### [WHAT YOU SHOULD DO]
The listing below should be written out again word for word, please.

### [MATERIAL PROVIDED]
theorem tanhOf_bound (f : Nat → Option Nat) (x : Num32) (h : F32.isNaN x = false) : UnitMagnitude (tanhOf f x) := by
  rw [tanhOf_of_not_nan f h]
  exact unitMagnitude_pack (climb_le _ _ _)

theorem expOf_range (f : Num32 → Num32) (x : Num32) (hf : F32.isFinite x = true) (h : F32.le x 0 = true) :
    F32.inUnit (expOf f x) = true := by
  unfold expOf
  split
  · decide
  · simp_all

theorem sinOf_bound (f : Num32 → Num32) (x : Num32) (h : F32.isFinite x = true) : UnitMagnitude (sinOf f x) := by
  unfold sinOf
  split
  · decide
  · simp_all [UnitMagnitude]

theorem exp2Of_pos (f : Num32 → Num32) (x : Num32) (h : F32.isFinite x = true) : F32.lt 0 (exp2Of f x) = true := by
  unfold exp2Of
  split
  · decide
  · simp_all

theorem sqrtOf_ge_one (f : Num32 → Num32) (x : Num32) (h : F32.le one x = true) : F32.le one (sqrtOf f x) = true := by
  unfold sqrtOf
  split
  · decide
  · simp_all

/-! ### PSPEC -/

theorem pspec_order : ∀ id : Fin 46, F32.isFinite (pspecDefault id).lo = true ∧
    F32.isFinite (pspecDefault id).hi = true ∧
    Within (pspecDefault id).lo (pspecDefault id).dflt (pspecDefault id).hi := by decide +kernel

theorem pspec_tone_drive : ∀ id ∈ gTone :: gDrive :: (drumTypes.map dTone ++ drumTypes.map dDrive),
    F32.inUnit (pspecDefault id).lo = true ∧ F32.inUnit (pspecDefault id).hi = true := by decide +kernel

theorem pspec_level : ∀ id ∈ drumTypes.map dLevel, F32.le 0 (pspecDefault id).lo = true := by decide +kernel

/-! ### Linear maps -/

/-- `a + b × x` for finite positive `a`, `b` rises with a positive `x`: its magnitude lies between those at 0 and at 1. -/
theorem affine_between {a b x : Num32} (ha : F32.isFinite a = true) (hb : F32.isFinite b = true)
    (sa : a.msb = false) (sb : b.msb = false) (pa : 0 < F32.magUnits (F32.mag a))
    (p1 : F32.isFinite (F32.mul b one) = true) (hx : x.msb = false) (hm : F32.mag x ≤ oneMag) :
    (F32.add a (F32.mul b x)).msb = false ∧
    F32.mag (F32.add a (F32.mul b 0)) ≤ F32.mag (F32.add a (F32.mul b x)) ∧
    F32.mag (F32.add a (F32.mul b x)) ≤ F32.mag (F32.add a (F32.mul b one)) := by
  have hmul : ∀ y : Num32, y.msb = false → F32.mag y ≤ oneMag → F32.mul b y =
      F32.round false (F32.magUnits (F32.mag b) * F32.magUnits (F32.mag y)) (2 ^ 149) := by
    intro y hy hym
    have hfin : F32.isFinite y = true := by
      have : oneMag < F32.infMag := by decide
      simp only [F32.isFinite, decide_eq_true_eq]; omega
    simp [F32.mul, F32.isNaN_of_finite hb, F32.isNaN_of_finite hfin, F32.isInf_of_finite hb,
      F32.isInf_of_finite hfin, sb, hy]
  have hmono : ∀ y z : Num32, y.msb = false → z.msb = false → F32.mag z ≤ oneMag → F32.mag y ≤ F32.mag z →
      F32.mag (F32.mul b y) ≤ F32.mag (F32.mul b z) := by
    intro y z hy hz hzm hyz
    rw [hmul y hy (hyz.trans hzm), hmul z hz hzm]
    exact F32.mag_round_mono (by positivity) (Nat.mul_le_mul_left _ (F32.magUnits_mono hyz))
  have hone : one.msb = false := by decide
  have hmone : F32.mag one = oneMag := by decide
  have hzero : (0 : Num32).msb = false := by decide
  have hmzero : F32.mag (0 : Num32) = 0 := by decide
  have hadd : ∀ y : Num32, y.msb = false → F32.mag y ≤ oneMag → F32.add a (F32.mul b y) =
      F32.round false (F32.magUnits (F32.mag a) + F32.magUnits (F32.mag (F32.mul b y))) 1 := by
    intro y hy hym
    have hfin : F32.isFinite (F32.mul b y) = true := by
      have h1 := hmono y one hy hone (by rw [hmone]) (by rw [hmone]; exact hym)
      simp only [F32.isFinite, decide_eq_true_eq] at p1 ⊢; omega
    have hs : (F32.mul b y).msb = false := by rw [hmul y hy hym]; simp
    have hu : F32.units a + F32.units (F32.mul b y) =
        ((F32.magUnits (F32.mag a) + F32.magUnits (F32.mag (F32.mul b y)) : Nat) : Int) := by
      simp [F32.units, sa, hs]
    simp only [F32.add, F32.isNaN_of_finite ha, F32.isNaN_of_finite hfin, F32.isInf_of_finite ha,
      F32.isInf_of_finite hfin, hu, Bool.or_self, Bool.false_eq_true, if_false, Int.natAbs_natCast]
    rw [if_neg (by omega)]
    have : decide (((F32.magUnits (F32.mag a) + F32.magUnits (F32.mag (F32.mul b y)) : Nat) : Int) < 0) = false := by
      simp only [decide_eq_false_iff_not]; omega
    rw [this]
  refine ⟨by rw [hadd x hx hm]; simp, ?_, ?_⟩
  · rw [hadd x hx hm, hadd 0 hzero (by rw [hmzero]; exact Nat.zero_le _)]
    exact F32.mag_round_mono (by decide) (Nat.add_le_add_left
      (F32.magUnits_mono (hmono 0 x hzero hx hm (by rw [hmzero]; exact Nat.zero_le _))) _)
  · rw [hadd x hx hm, hadd one hone (by rw [hmone])]
    exact F32.mag_round_mono (by decide) (Nat.add_le_add_left
      (F32.magUnits_mono (hmono x one hx hone (by rw [hmone]) (by rw [hmone]; exact hm))) _)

### [EXPECTED ANSWER]
theorem tanhOf_bound (f : Nat → Option Nat) (x : Num32) (h : F32.isNaN x = false) : UnitMagnitude (tanhOf f x) := by
  rw [tanhOf_of_not_nan f h]
  exact unitMagnitude_pack (climb_le _ _ _)

theorem expOf_range (f : Num32 → Num32) (x : Num32) (hf : F32.isFinite x = true) (h : F32.le x 0 = true) :
    F32.inUnit (expOf f x) = true := by
  unfold expOf
  split
  · decide
  · simp_all

theorem sinOf_bound (f : Num32 → Num32) (x : Num32) (h : F32.isFinite x = true) : UnitMagnitude (sinOf f x) := by
  unfold sinOf
  split
  · decide
  · simp_all [UnitMagnitude]

theorem exp2Of_pos (f : Num32 → Num32) (x : Num32) (h : F32.isFinite x = true) : F32.lt 0 (exp2Of f x) = true := by
  unfold exp2Of
  split
  · decide
  · simp_all

theorem sqrtOf_ge_one (f : Num32 → Num32) (x : Num32) (h : F32.le one x = true) : F32.le one (sqrtOf f x) = true := by
  unfold sqrtOf
  split
  · decide
  · simp_all

/-! ### PSPEC -/

theorem pspec_order : ∀ id : Fin 46, F32.isFinite (pspecDefault id).lo = true ∧
    F32.isFinite (pspecDefault id).hi = true ∧
    Within (pspecDefault id).lo (pspecDefault id).dflt (pspecDefault id).hi := by decide +kernel

theorem pspec_tone_drive : ∀ id ∈ gTone :: gDrive :: (drumTypes.map dTone ++ drumTypes.map dDrive),
    F32.inUnit (pspecDefault id).lo = true ∧ F32.inUnit (pspecDefault id).hi = true := by decide +kernel

theorem pspec_level : ∀ id ∈ drumTypes.map dLevel, F32.le 0 (pspecDefault id).lo = true := by decide +kernel

/-! ### Linear maps -/

/-- `a + b × x` for finite positive `a`, `b` rises with a positive `x`: its magnitude lies between those at 0 and at 1. -/
theorem affine_between {a b x : Num32} (ha : F32.isFinite a = true) (hb : F32.isFinite b = true)
    (sa : a.msb = false) (sb : b.msb = false) (pa : 0 < F32.magUnits (F32.mag a))
    (p1 : F32.isFinite (F32.mul b one) = true) (hx : x.msb = false) (hm : F32.mag x ≤ oneMag) :
    (F32.add a (F32.mul b x)).msb = false ∧
    F32.mag (F32.add a (F32.mul b 0)) ≤ F32.mag (F32.add a (F32.mul b x)) ∧
    F32.mag (F32.add a (F32.mul b x)) ≤ F32.mag (F32.add a (F32.mul b one)) := by
  have hmul : ∀ y : Num32, y.msb = false → F32.mag y ≤ oneMag → F32.mul b y =
      F32.round false (F32.magUnits (F32.mag b) * F32.magUnits (F32.mag y)) (2 ^ 149) := by
    intro y hy hym
    have hfin : F32.isFinite y = true := by
      have : oneMag < F32.infMag := by decide
      simp only [F32.isFinite, decide_eq_true_eq]; omega
    simp [F32.mul, F32.isNaN_of_finite hb, F32.isNaN_of_finite hfin, F32.isInf_of_finite hb,
      F32.isInf_of_finite hfin, sb, hy]
  have hmono : ∀ y z : Num32, y.msb = false → z.msb = false → F32.mag z ≤ oneMag → F32.mag y ≤ F32.mag z →
      F32.mag (F32.mul b y) ≤ F32.mag (F32.mul b z) := by
    intro y z hy hz hzm hyz
    rw [hmul y hy (hyz.trans hzm), hmul z hz hzm]
    exact F32.mag_round_mono (by positivity) (Nat.mul_le_mul_left _ (F32.magUnits_mono hyz))
  have hone : one.msb = false := by decide
  have hmone : F32.mag one = oneMag := by decide
  have hzero : (0 : Num32).msb = false := by decide
  have hmzero : F32.mag (0 : Num32) = 0 := by decide
  have hadd : ∀ y : Num32, y.msb = false → F32.mag y ≤ oneMag → F32.add a (F32.mul b y) =
      F32.round false (F32.magUnits (F32.mag a) + F32.magUnits (F32.mag (F32.mul b y))) 1 := by
    intro y hy hym
    have hfin : F32.isFinite (F32.mul b y) = true := by
      have h1 := hmono y one hy hone (by rw [hmone]) (by rw [hmone]; exact hym)
      simp only [F32.isFinite, decide_eq_true_eq] at p1 ⊢; omega
    have hs : (F32.mul b y).msb = false := by rw [hmul y hy hym]; simp
    have hu : F32.units a + F32.units (F32.mul b y) =
        ((F32.magUnits (F32.mag a) + F32.magUnits (F32.mag (F32.mul b y)) : Nat) : Int) := by
      simp [F32.units, sa, hs]
    simp only [F32.add, F32.isNaN_of_finite ha, F32.isNaN_of_finite hfin, F32.isInf_of_finite ha,
      F32.isInf_of_finite hfin, hu, Bool.or_self, Bool.false_eq_true, if_false, Int.natAbs_natCast]
    rw [if_neg (by omega)]
    have : decide (((F32.magUnits (F32.mag a) + F32.magUnits (F32.mag (F32.mul b y)) : Nat) : Int) < 0) = false := by
      simp only [decide_eq_false_iff_not]; omega
    rw [this]
  refine ⟨by rw [hadd x hx hm]; simp, ?_, ?_⟩
  · rw [hadd x hx hm, hadd 0 hzero (by rw [hmzero]; exact Nat.zero_le _)]
    exact F32.mag_round_mono (by decide) (Nat.add_le_add_left
      (F32.magUnits_mono (hmono 0 x hzero hx hm (by rw [hmzero]; exact Nat.zero_le _))) _)
  · rw [hadd x hx hm, hadd one hone (by rw [hmone])]
    exact F32.mag_round_mono (by decide) (Nat.add_le_add_left
      (F32.magUnits_mono (hmono x one hx hone (by rw [hmone]) (by rw [hmone]; exact hm))) _)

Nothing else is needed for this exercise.